WHAT NEEDS TO BE DONE:
From the records below, copy the lines that include "dtASel".

MATERIALS PROVIDED:
/-- 20_memory.md R82, R88, R90: an access to a reserved address is answered with a bus error, which the model takes
as a fault of the run (log entry 10); every other address answers a read and a write, and a read changes nothing
but the model's `busData` (log entry 2). 20_memory.md R83, 10_state.md R23, R45, R53: what a read of each register and
of each window element returns; the read-out registers of the tables are in `TableReadOut`, the constants in
`IdentificationConstants`. -/
def Obligations.BusAccessesAnswer : Prop :=
  (∀ (wa : BusAddr) (v : Word) (s : State), s.inReset = false →
    let reserved := (0x2B ≤ wa.toNat ∧ wa.toNat ≤ 0x3F) ∨ (0x60 ≤ wa.toNat ∧ wa.toNat ≤ 0x7FFF) ∨
      (0x30400 ≤ wa.toNat ∧ wa.toNat ≤ 0x3FFFF) ∨ (0x5FE00 ≤ wa.toNat ∧ wa.toNat ≤ 0x7FFFF)
    (reserved → runOp (.read wa) s = .fault (.busError wa) ∧ runOp (.write wa v) s = .fault (.busError wa)) ∧
    (¬ reserved → (∃ r : Word, runOp (.read wa) s = .next { s with busData := some r }) ∧
      ∃ t, runOp (.write wa v) s = .next t)) ∧
  (∀ s : State, s.inReset = false →
    (∀ r : Reg, runOp (.read (BitVec.ofNat 20 (regAddr r))) s = .next { s with busData := some (s.readReg r) }) ∧
    ∀ (m : Window) (i : Nat), i < m.size →
      runOp (.read (BitVec.ofNat 20 (windowBase m + i))) s = .next { s with busData := some (s.readElem i m) }) ∧
  ∀ s : State,
    (s.readReg .CMD = 0 ∧ s.readReg .ERR = s.err ∧ s.readReg .ERRCMD = s.errCmd ∧ s.readReg .FLAGS = zext32 s.flags ∧
      s.readReg .ARG0 = s.arg0 ∧ s.readReg .ARG1 = s.arg1 ∧ s.readReg .RES0 = s.res0 ∧ s.readReg .RES1 = s.res1 ∧
      s.readReg .MODE = zext32 s.mode ∧ s.readReg .WIDTH = zext32 s.width ∧ s.readReg .HEIGHT = zext32 s.height ∧
      s.readReg .COLORS = zext32 s.colors ∧ s.readReg .CTRL = zext32 s.ctrl ∧
      s.readReg .LINEWIDTH = zext32 s.lineWidth ∧ s.readReg .ORIGIN = zext32 s.origin ∧
      s.readReg .PLACEX = zext32 s.placeX ∧ s.readReg .PLACEY = zext32 s.placeY ∧
      s.readReg .TILEW = zext32 s.tileW ∧ s.readReg .TILEH = zext32 s.tileH ∧
      s.readReg (.PALLEN .a) = zext32 s.palLen.a ∧ s.readReg (.PALLEN .b) = zext32 s.palLen.b ∧
      s.readReg (.FBLEN .a) = zext32 s.fbLen.a ∧ s.readReg (.FBLEN .b) = zext32 s.fbLen.b ∧
      s.readReg .OUTLEN = zext32 s.outLen ∧ s.readReg .MAPLEN = zext32 s.mapLen ∧
      s.readReg .NFCNT = s.nfCnt ∧ s.readReg .AOORCNT = s.aoorCnt ∧ s.readReg .TOVFCNT = s.tovfCnt ∧
      s.readReg .DT_SEL = zext32 s.dtSel ∧ s.readReg .DT_ASEL = zext32 s.dtASel ∧
      s.readReg .TB_SEL = zext32 s.tbSel) ∧
    (∀ (sl : Slot) (i : Nat), s.readElem i (.pal sl) = s.palAt sl i ∧ s.readElem i (.img sl) = s.imgAt sl i ∧
      s.readElem i (.fb sl) = zext32 (s.fbAt sl i)) ∧
    (∀ i, s.readElem i .out = zext32 (s.outAt i) ∧ s.readElem i .map = zext32 (s.mapAt i)) ∧
    ∀ t j, j < 512 → s.readElem (512 * t + j) .tile = zext32 (s.tileAt t j)

/-- 10_state.md R44: every register answers at its word address of the register map. 20_memory.md R82: every element
of every window answers at its word address of the address map. Both maps are spelled here. -/
def Obligations.AddressMapPlaces : Prop :=
  (let registers : List (Reg × Nat) := [
      (.CMD, 0x00), (.ERR, 0x01), (.ERRCMD, 0x02), (.FLAGS, 0x03), (.ARG0, 0x04), (.ARG1, 0x05),
      (.RES0, 0x06), (.RES1, 0x07), (.MODE, 0x08), (.WIDTH, 0x09), (.HEIGHT, 0x0A), (.COLORS, 0x0B),
      (.CTRL, 0x0C), (.LINEWIDTH, 0x0D), (.ORIGIN, 0x0E), (.PLACEX, 0x0F), (.PLACEY, 0x10),
      (.TILEW, 0x11), (.TILEH, 0x12), (.PALLEN .a, 0x13), (.PALLEN .b, 0x14), (.FBLEN .a, 0x15),
      (.FBLEN .b, 0x16), (.OUTLEN, 0x17), (.MAPLEN, 0x18), (.NFCNT, 0x19), (.AOORCNT, 0x1A),
      (.TOVFCNT, 0x1B), (.DT_NITEMS, 0x1C), (.DT_NADDR, 0x1D), (.DT_SEL, 0x1E), (.DT_ASEL, 0x1F),
      (.DT_ITEM, 0x20), (.DT_ADDR, 0x21), (.TB_NTILES, 0x22), (.TB_GEOM, 0x23), (.TB_GRID, 0x24),
      (.TB_INFO, 0x25), (.TB_SEL, 0x26), (.TB_COUNT, 0x27), (.ID, 0x28), (.PARAMS0, 0x29),
      (.PARAMS1, 0x2A)]
    ∀ r : Reg, ∃ a, (r, a) ∈ registers ∧ regAddr r = a ∧ locate a = .reg r) ∧
  let windows : List (Window × Nat × Nat) := [
    (.pal .a, 0x00040, 16), (.pal .b, 0x00050, 16), (.fb .a, 0x08000, 0x8000), (.fb .b, 0x10000, 0x8000),
    (.map, 0x18000, 0x8000), (.out, 0x20000, 0x10400), (.tile, 0x40000, 0x1FE00), (.img .a, 0x80000, 0x40000),
    (.img .b, 0xC0000, 0x40000)]
  ∀ m : Window, ∃ base size, (m, base, size) ∈ windows ∧ windowBase m = base ∧ m.size = size ∧
    base + size ≤ 2 ^ 20 ∧ ∀ i < size, locate (base + i) = .elem m i

/-- 20_memory.md R83, R95: a write to a writable window element is returned by the next read of it, a byte element
keeping bits 7:0 only, and leaves every other element of the local memories as it was. -/
def Obligations.ElementWriteThenRead : Prop :=
  ∀ (m : Window) (i : Nat) (v : Word) (s : State), m ≠ .tile → i < m.size →
    ∃ t, hostWrite (BitVec.ofNat 20 (windowBase m + i)) v s = .next t ∧
      t = { s with pal := t.pal, img := t.img, fb := t.fb, out := t.out, map := t.map, busData := none } ∧
      t.readElem i m = (match m with
        | .pal _ | .img _ => v
        | .fb _ | .out | .map | .tile => v &&& 0xFF) ∧
      ∀ (m' : Window) (j : Nat), (m', j) ≠ (m, i) → t.readElem j m' = s.readElem j m'

/-- 20_memory.md R89: a HostWrite to a read-only register or to the TILE window completes normally and has no
effect (the model clears `busData`, log entry 2). -/
def Obligations.ReadOnlyWritesAreIgnored : Prop :=
  (∀ (r : Reg) (v : Word) (s : State),
    r ∈ [.ERR, .ERRCMD, .RES0, .RES1, .MAPLEN, .DT_NITEMS, .DT_NADDR, .DT_ITEM, .DT_ADDR, .TB_NTILES, .TB_GEOM,
      .TB_GRID, .TB_INFO, .TB_COUNT, .ID, .PARAMS0, .PARAMS1] →
    hostWrite (BitVec.ofNat 20 (regAddr r)) v s = .next { s with busData := none }) ∧
  ∀ (i : Nat) (v : Word) (s : State), i < 255 * 512 →
    hostWrite (BitVec.ofNat 20 (0x40000 + i)) v s = .next { s with busData := none }

/-- 10_state.md R44, R45, 20_memory.md R83, R90: a host-writable register stores exactly the bits of its field, and a
read returns them with zeros above. Every other register, table and memory is as before: one clause per read-write
register, at its word address (a write clears the model's `busData`, log entry 2). FLAGS and CMD have their own
statements. -/
def Obligations.RegisterStoresItsField : Prop :=
  (∀ (r : Reg) (n : Nat) (v : Word) (s : State), rwWidth r = some n →
    ∃ t, hostWrite (BitVec.ofNat 20 (regAddr r)) v s = .next t ∧
      hostRead (BitVec.ofNat 20 (regAddr r)) t = .next { t with busData := some (BitVec.ofNat 32 (v.toNat % 2 ^ n)) }) ∧
  ∀ (v : Word) (s : State),
    hostWrite 0x00004 v s = .next { s with busData := none, arg0 := v } ∧
    hostWrite 0x00005 v s = .next { s with busData := none, arg1 := v } ∧
    hostWrite 0x00008 v s = .next { s with busData := none, mode := v.extractLsb' 0 2 } ∧
    hostWrite 0x00009 v s = .next { s with busData := none, width := v.extractLsb' 0 16 } ∧
    hostWrite 0x0000A v s = .next { s with busData := none, height := v.extractLsb' 0 16 } ∧
    hostWrite 0x0000B v s = .next { s with busData := none, colors := v.extractLsb' 0 5 } ∧
    hostWrite 0x0000C v s = .next { s with busData := none, ctrl := v.extractLsb' 0 2 } ∧
    hostWrite 0x0000D v s = .next { s with busData := none, lineWidth := v.extractLsb' 0 16 } ∧
    hostWrite 0x0000E v s = .next { s with busData := none, origin := v.extractLsb' 0 16 } ∧
    hostWrite 0x0000F v s = .next { s with busData := none, placeX := v.extractLsb' 0 16 } ∧
    hostWrite 0x00010 v s = .next { s with busData := none, placeY := v.extractLsb' 0 16 } ∧
    hostWrite 0x00011 v s = .next { s with busData := none, tileW := v.extractLsb' 0 16 } ∧
    hostWrite 0x00012 v s = .next { s with busData := none, tileH := v.extractLsb' 0 16 } ∧
    hostWrite 0x00013 v s = .next { s with busData := none, palLen := { s.palLen with a := v.extractLsb' 0 5 } } ∧
    hostWrite 0x00014 v s = .next { s with busData := none, palLen := { s.palLen with b := v.extractLsb' 0 5 } } ∧
    hostWrite 0x00015 v s = .next { s with busData := none, fbLen := { s.fbLen with a := v.extractLsb' 0 16 } } ∧
    hostWrite 0x00016 v s = .next { s with busData := none, fbLen := { s.fbLen with b := v.extractLsb' 0 16 } } ∧
    hostWrite 0x00017 v s = .next { s with busData := none, outLen := v.extractLsb' 0 17 } ∧
    hostWrite 0x00019 v s = .next { s with busData := none, nfCnt := v } ∧
    hostWrite 0x0001A v s = .next { s with busData := none, aoorCnt := v } ∧
    hostWrite 0x0001B v s = .next { s with busData := none, tovfCnt := v } ∧
    hostWrite 0x0001E v s = .next { s with busData := none, dtSel := v.extractLsb' 0 9 } ∧
    hostWrite 0x0001F v s = .next { s with busData := none, dtASel := v.extractLsb' 0 16 } ∧
    hostWrite 0x00026 v s = .next { s with busData := none, tbSel := v.extractLsb' 0 8 }

/-- 10_state.md R27: a HostWrite of v to FLAGS clears exactly the bits that are 1 in v[9:0] and sets none. -/
def Obligations.FlagsAreWriteOneToClear : Prop :=
  ∀ (v : Word) (s : State), ∃ t, hostWrite 0x00003 v s = .next t ∧ t = { s with flags := t.flags, busData := none } ∧
    ∀ k < 10, t.flags.getLsbD k = (s.flags.getLsbD k && !v.getLsbD k)

/-- 10_state.md R41, R42, R53: the read-out registers of the two tables, for tables that keep the rules of R51, R56
and R57. -/
def Obligations.TableReadOut : Prop :=
  (∀ s : State, DeltaTableOk s.dt →
    (s.readReg .DT_NITEMS).toNat = s.dt.length ∧ (s.readReg .DT_NADDR).toNat = dtTotal s.dt ∧
    (∀ it, s.dt[s.dtSel.toNat]? = some it →
      ((s.readReg .DT_ITEM).extractLsb' 0 8) = it.byte ∧ ((s.readReg .DT_ITEM).extractLsb' 8 8) = 0 ∧
      ((s.readReg .DT_ITEM).extractLsb' 16 16) = it.count ∧
      (∀ a, it.addrs[s.dtASel.toNat]? = some a → s.readReg .DT_ADDR = zext32 a) ∧
      (it.count.toNat ≤ s.dtASel.toNat → s.readReg .DT_ADDR = 0)) ∧
    (s.dt.length ≤ s.dtSel.toNat → s.readReg .DT_ITEM = 0 ∧ s.readReg .DT_ADDR = 0)) ∧
  ∀ s : State, TileTableOk s.tb →
    (s.readReg .TB_NTILES).toNat = s.tb.entries.length ∧
    (s.readReg .TB_GEOM).extractLsb' 0 16 = s.tb.tw ∧ (s.readReg .TB_GEOM).extractLsb' 16 16 = s.tb.th ∧
    (s.readReg .TB_GRID).extractLsb' 0 16 = s.tb.cols ∧ (s.readReg .TB_GRID).extractLsb' 16 16 = s.tb.rows ∧
    ((s.readReg .TB_INFO).extractLsb' 0 2).toNat = (match s.tb.mode with
      | .m0 => 0
      | .m1 => 1
      | .m2 => 2) ∧
    (s.readReg .TB_INFO).extractLsb' 2 6 = 0 ∧
    (s.readReg .TB_INFO).getLsbD 8 = s.tb.valid ∧ (s.readReg .TB_INFO).getLsbD 9 = s.tb.sorted ∧
    (s.readReg .TB_INFO).getLsbD 10 = s.tb.ovf ∧ (s.readReg .TB_INFO).extractLsb' 11 5 = 0 ∧
    (s.readReg .TB_INFO).extractLsb' 16 16 = s.tb.tbytes ∧
    (∀ e, s.tb.entries[s.tbSel.toNat]? = some e → s.readReg .TB_COUNT = zext32 e.count) ∧
    (s.tb.entries.length ≤ s.tbSel.toNat → s.readReg .TB_COUNT = 0) ∧
    ∀ t j, (e : TileEntry) → s.tb.entries[t]? = some e → j < s.tb.tbytes.toNat → e.content[j]? = some (s.tileAt t j)

/-- 10_state.md R43: the identification registers, for both values of SA_BINDING. -/
def Obligations.IdentificationConstants : Prop :=
  ∀ s : State, s.readReg .ID = 0x4D505031 ∧ s.readReg .PARAMS0 = 0x40000800 ∧
    s.readReg .PARAMS1 = (match s.binding with
      | .literal => 0x0200FF00
      | .interleaved => 0x0200FF01)

/-! ### Reset -/

/-- 10_state.md R60, 70_reset_and_hazards.md R320, R324: after reset every register reads 0 but the constants, both
tables are empty, and every local memory element holds an unknown value. That the unknown values are those of
epoch 0 is the model's (log entries 4, 6). -/
def Obligations.ResetTable : Prop :=
  (∀ r : Reg, r ≠ .ID → r ≠ .PARAMS0 → r ≠ .PARAMS1 → State.reset.readReg r = 0) ∧
  State.reset.dt = [] ∧ State.reset.tb = TileTable.empty ∧
  (∀ sl i, State.reset.palAt sl i = Config.unwritten 32 0 (.pal sl) i ∧
    State.reset.imgAt sl i = Config.unwritten 32 0 (.img sl) i ∧
    State.reset.fbAt sl i = Config.unwritten 8 0 (.fb sl) i) ∧
  (∀ i, State.reset.outAt i = Config.unwritten 8 0 .out i ∧ State.reset.mapAt i = Config.unwritten 8 0 .map i) ∧
  ∀ t j, State.reset.tileAt t j = Config.unwritten 8 0 .tile (512 * t + j)
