-- ==== Sys2Proof/Laws/Config.lean ====
section
/-! SUPPORT. The build parameters of 00_scope.md R7: the types have the widths it names, its constraints between
parameters hold, and whole-word equality of colours is equality in every channel. -/

namespace Sys2Proof

/-! ### The types have the named widths -/

theorem word_width : Word = BitVec Config.wordBits := rfl
theorem busAddr_width : BusAddr = BitVec Config.busAddrBits := rfl
theorem addr16_width : Addr16 = BitVec Config.addrBits := rfl
theorem colour_width : 4 * Config.chanBits = Config.wordBits := rfl

/-! ### Derived parameters -/

theorem GMode.ppb_pos (m : GMode) : 0 < m.ppb := by cases m <;> decide
theorem GMode.ppb_mul_bpp (m : GMode) : m.ppb * m.bpp = 8 := by cases m <;> rfl
theorem GMode.ncol_eq (m : GMode) : m.ncol = 2 ^ m.bpp := by cases m <;> rfl
theorem palEntries_eq : Config.palEntries = GMode.m0.ncol := rfl

/-! ### The constraints that the rules rely on -/

theorem pos_bijective : Config.pos.Bijective := fun m => by cases m <;> decide
theorem bankStride_dvd_bankSize : Config.bankStride ∣ Config.bankSize := by decide
theorem bandLines_mul_bankStride_le : Config.bandLines * Config.bankStride ≤ Config.bankSize := by decide
theorem fbCap_eq : Config.fbCap = 2 * Config.bankSize := rfl
theorem banks_le_address_space : 2 * Config.bankSize ≤ 2 ^ Config.addrBits := by decide
theorem fbCap_le_mapCap : Config.fbCap ≤ Config.mapCap := by decide
theorem fbCap_le_dtAddrCap : Config.fbCap ≤ Config.dtAddrCap := by decide

namespace Machine

/-! ### Colours -/

/-- Two colours are equal exactly when their four channels are (10_state.md R46, 40_palette_index.md R140). -/
theorem colour_eq_iff (c d : Word) : c = d ↔ ∀ ch, channel ch c = channel ch d := by
  refine ⟨fun h ch => h ▸ rfl, fun h => BitVec.eq_of_getLsbD_eq fun k hk => ?_⟩
  have bit (ch : Channel) (j : Nat) (hj : j < 8) : c.getLsbD (ch.place * 8 + j) = d.getLsbD (ch.place * 8 + j) := by
    have := congrArg (fun v => BitVec.getLsbD v j) (h ch)
    simpa [channel, Config.chanBits, hj] using this
  have h1 := bit .red (k % 8) (by omega)
  have h2 := bit .green (k % 8) (by omega)
  have h3 := bit .blue (k % 8) (by omega)
  have h4 := bit .alpha (k % 8) (by omega)
  simp only [Channel.place] at h1 h2 h3 h4
  have : k = 0 * 8 + k % 8 ∨ k = 1 * 8 + k % 8 ∨ k = 2 * 8 + k % 8 ∨ k = 3 * 8 + k % 8 := by omega
  rcases this with e | e | e | e <;> rw [e] <;> assumption

end Machine

end Sys2Proof
end

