@[simp] theorem State.hardReset_err : (s.hardReset).err = 0 := rfl
@[simp] theorem State.hardReset_errCmd : (s.hardReset).errCmd = 0 := rfl
@[simp] theorem State.hardReset_flags : (s.hardReset).flags = 0 := rfl
@[simp] theorem State.hardReset_arg0 : (s.hardReset).arg0 = 0 := rfl
@[simp] theorem State.hardReset_arg1 : (s.hardReset).arg1 = 0 := rfl
@[simp] theorem State.hardReset_res0 : (s.hardReset).res0 = 0 := rfl
@[simp] theorem State.hardReset_res1 : (s.hardReset).res1 = 0 := rfl
@[simp] theorem State.hardReset_mode : (s.hardReset).mode = 0 := rfl
@[simp] theorem State.hardReset_width : (s.hardReset).width = 0 := rfl
@[simp] theorem State.hardReset_height : (s.hardReset).height = 0 := rfl
@[simp] theorem State.hardReset_colors : (s.hardReset).colors = 0 := rfl
@[simp] theorem State.hardReset_ctrl : (s.hardReset).ctrl = 0 := rfl
@[simp] theorem State.hardReset_lineWidth : (s.hardReset).lineWidth = 0 := rfl
@[simp] theorem State.hardReset_origin : (s.hardReset).origin = 0 := rfl
@[simp] theorem State.hardReset_placeX : (s.hardReset).placeX = 0 := rfl
@[simp] theorem State.hardReset_placeY : (s.hardReset).placeY = 0 := rfl
@[simp] theorem State.hardReset_tileW : (s.hardReset).tileW = 0 := rfl
@[simp] theorem State.hardReset_tileH : (s.hardReset).tileH = 0 := rfl
@[simp] theorem State.hardReset_palLen : (s.hardReset).palLen = ⟨0, 0⟩ := rfl
@[simp] theorem State.hardReset_fbLen : (s.hardReset).fbLen = ⟨0, 0⟩ := rfl
@[simp] theorem State.hardReset_outLen : (s.hardReset).outLen = 0 := rfl
@[simp] theorem State.hardReset_mapLen : (s.hardReset).mapLen = 0 := rfl
@[simp] theorem State.hardReset_nfCnt : (s.hardReset).nfCnt = 0 := rfl
@[simp] theorem State.hardReset_aoorCnt : (s.hardReset).aoorCnt = 0 := rfl
@[simp] theorem State.hardReset_tovfCnt : (s.hardReset).tovfCnt = 0 := rfl
@[simp] theorem State.hardReset_dtSel : (s.hardReset).dtSel = 0 := rfl
@[simp] theorem State.hardReset_dtASel : (s.hardReset).dtASel = 0 := rfl
@[simp] theorem State.hardReset_tbSel : (s.hardReset).tbSel = 0 := rfl
@[simp] theorem State.hardReset_pal : (s.hardReset).pal = ⟨[], []⟩ := rfl
@[simp] theorem State.hardReset_img : (s.hardReset).img = ⟨[], []⟩ := rfl
@[simp] theorem State.hardReset_fb : (s.hardReset).fb = ⟨[], []⟩ := rfl
@[simp] theorem State.hardReset_out : (s.hardReset).out = [] := rfl
@[simp] theorem State.hardReset_map : (s.hardReset).map = [] := rfl
@[simp] theorem State.hardReset_dt : (s.hardReset).dt = [] := rfl
@[simp] theorem State.hardReset_tb : (s.hardReset).tb = TileTable.empty := rfl
@[simp] theorem State.hardReset_binding : (s.hardReset).binding = s.binding := rfl
@[simp] theorem State.hardReset_epoch : (s.hardReset).epoch = s.epoch + 1 := rfl
@[simp] theorem State.hardReset_tileEpoch : (s.hardReset).tileEpoch = s.tileEpoch + 1 := rfl
@[simp] theorem State.hardReset_inReset : (s.hardReset).inReset = false := rfl
@[simp] theorem State.hardReset_pending : (s.hardReset).pending = s.pending := rfl
@[simp] theorem State.hardReset_busData : (s.hardReset).busData = none := rfl

end

/-! ### What a command reads of the state does not depend on the report -/

section
variable (s : State) (m : GMode) (sl : Slot)

@[simp] theorem State.gmode_clearReport : s.clearReport.gmode? = s.gmode? := rfl
@[simp] theorem State.sprite_clearReport : s.clearReport.sprite = s.sprite := rfl
@[simp] theorem State.overscan_clearReport : s.clearReport.overscan = s.overscan := rfl
@[simp] theorem State.screen_clearReport : s.clearReport.screen = s.screen := rfl
@[simp] theorem State.modeWidth_clearReport : s.clearReport.modeWidth m = s.modeWidth m := rfl
@[simp] theorem State.positions_clearReport : s.clearReport.positions m = s.positions m := rfl
@[simp] theorem State.frameLen_clearReport : s.clearReport.frameLen m = s.frameLen m := rfl
@[simp] theorem State.imageMisses_clearReport : s.clearReport.imageMisses m sl = s.imageMisses m sl := rfl
@[simp] theorem State.encodedFrame_clearReport : s.clearReport.encodedFrame m sl = s.encodedFrame m sl := rfl
@[simp] theorem State.frameIndices_clearReport : s.clearReport.frameIndices m sl = s.frameIndices m sl := rfl
@[simp] theorem State.frameChanges_clearReport : s.clearReport.frameChanges m = s.frameChanges m := rfl
@[simp] theorem State.imageChanges_clearReport : s.clearReport.imageChanges m = s.imageChanges m := rfl
@[simp] theorem State.outRecords_clearReport : s.clearReport.outRecords = s.outRecords := rfl
@[simp] theorem State.ntiles_clearReport : s.clearReport.ntiles = s.ntiles := rfl
@[simp] theorem State.capturedGeometry_clearReport : s.clearReport.capturedGeometry m = s.capturedGeometry m := rfl
@[simp] theorem State.cellIndices_clearReport : s.clearReport.cellIndices sl = s.cellIndices sl := rfl
@[simp] theorem State.palAt_clearReport (i : Nat) : s.clearReport.palAt sl i = s.palAt sl i := rfl
@[simp] theorem State.imgAt_clearReport (i : Nat) : s.clearReport.imgAt sl i = s.imgAt sl i := rfl
@[simp] theorem State.fbAt_clearReport (i : Nat) : s.clearReport.fbAt sl i = s.fbAt sl i := rfl
@[simp] theorem State.lookup_clearReport (c : Word) : s.clearReport.lookup sl c = s.lookup sl c := rfl
@[simp] theorem State.loc_clearReport (g y : Nat) : s.clearReport.loc m g y = s.loc m g y := rfl
@[simp] theorem State.packGroup_clearReport (g y : Nat) : s.clearReport.packGroup m sl g y = s.packGroup m sl g y := rfl
@[simp] theorem State.indexColour_clearReport (i : Nat) : s.clearReport.indexColour sl i = s.indexColour sl i := rfl
@[simp] theorem State.cellIndex_clearReport (i : Nat) : s.clearReport.cellIndex sl i = s.cellIndex sl i := rfl
@[simp] theorem State.outAt_clearReport (i : Nat) : s.clearReport.outAt i = s.outAt i := rfl
@[simp] theorem State.mapAt_clearReport (i : Nat) : s.clearReport.mapAt i = s.mapAt i := rfl

end

end Sys2Proof.Machine
end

RESPONSE:
      s.readReg .DT_SEL = zext32 s.dtSel ∧ s.readReg .DT_ASEL = zext32 s.dtASel ∧
    hostWrite 0x0001F v s = .next { s with busData := none, dtASel := v.extractLsb' 0 16 } ∧
      (∀ a, it.addrs[s.dtASel.toNat]? = some a → s.readReg .DT_ADDR = zext32 a) ∧
      (it.count.toNat ≤ s.dtASel.toNat → s.readReg .DT_ADDR = 0)) ∧
@[simp] theorem State.hardReset_dtASel : (s.hardReset).dtASel = 0 := rfl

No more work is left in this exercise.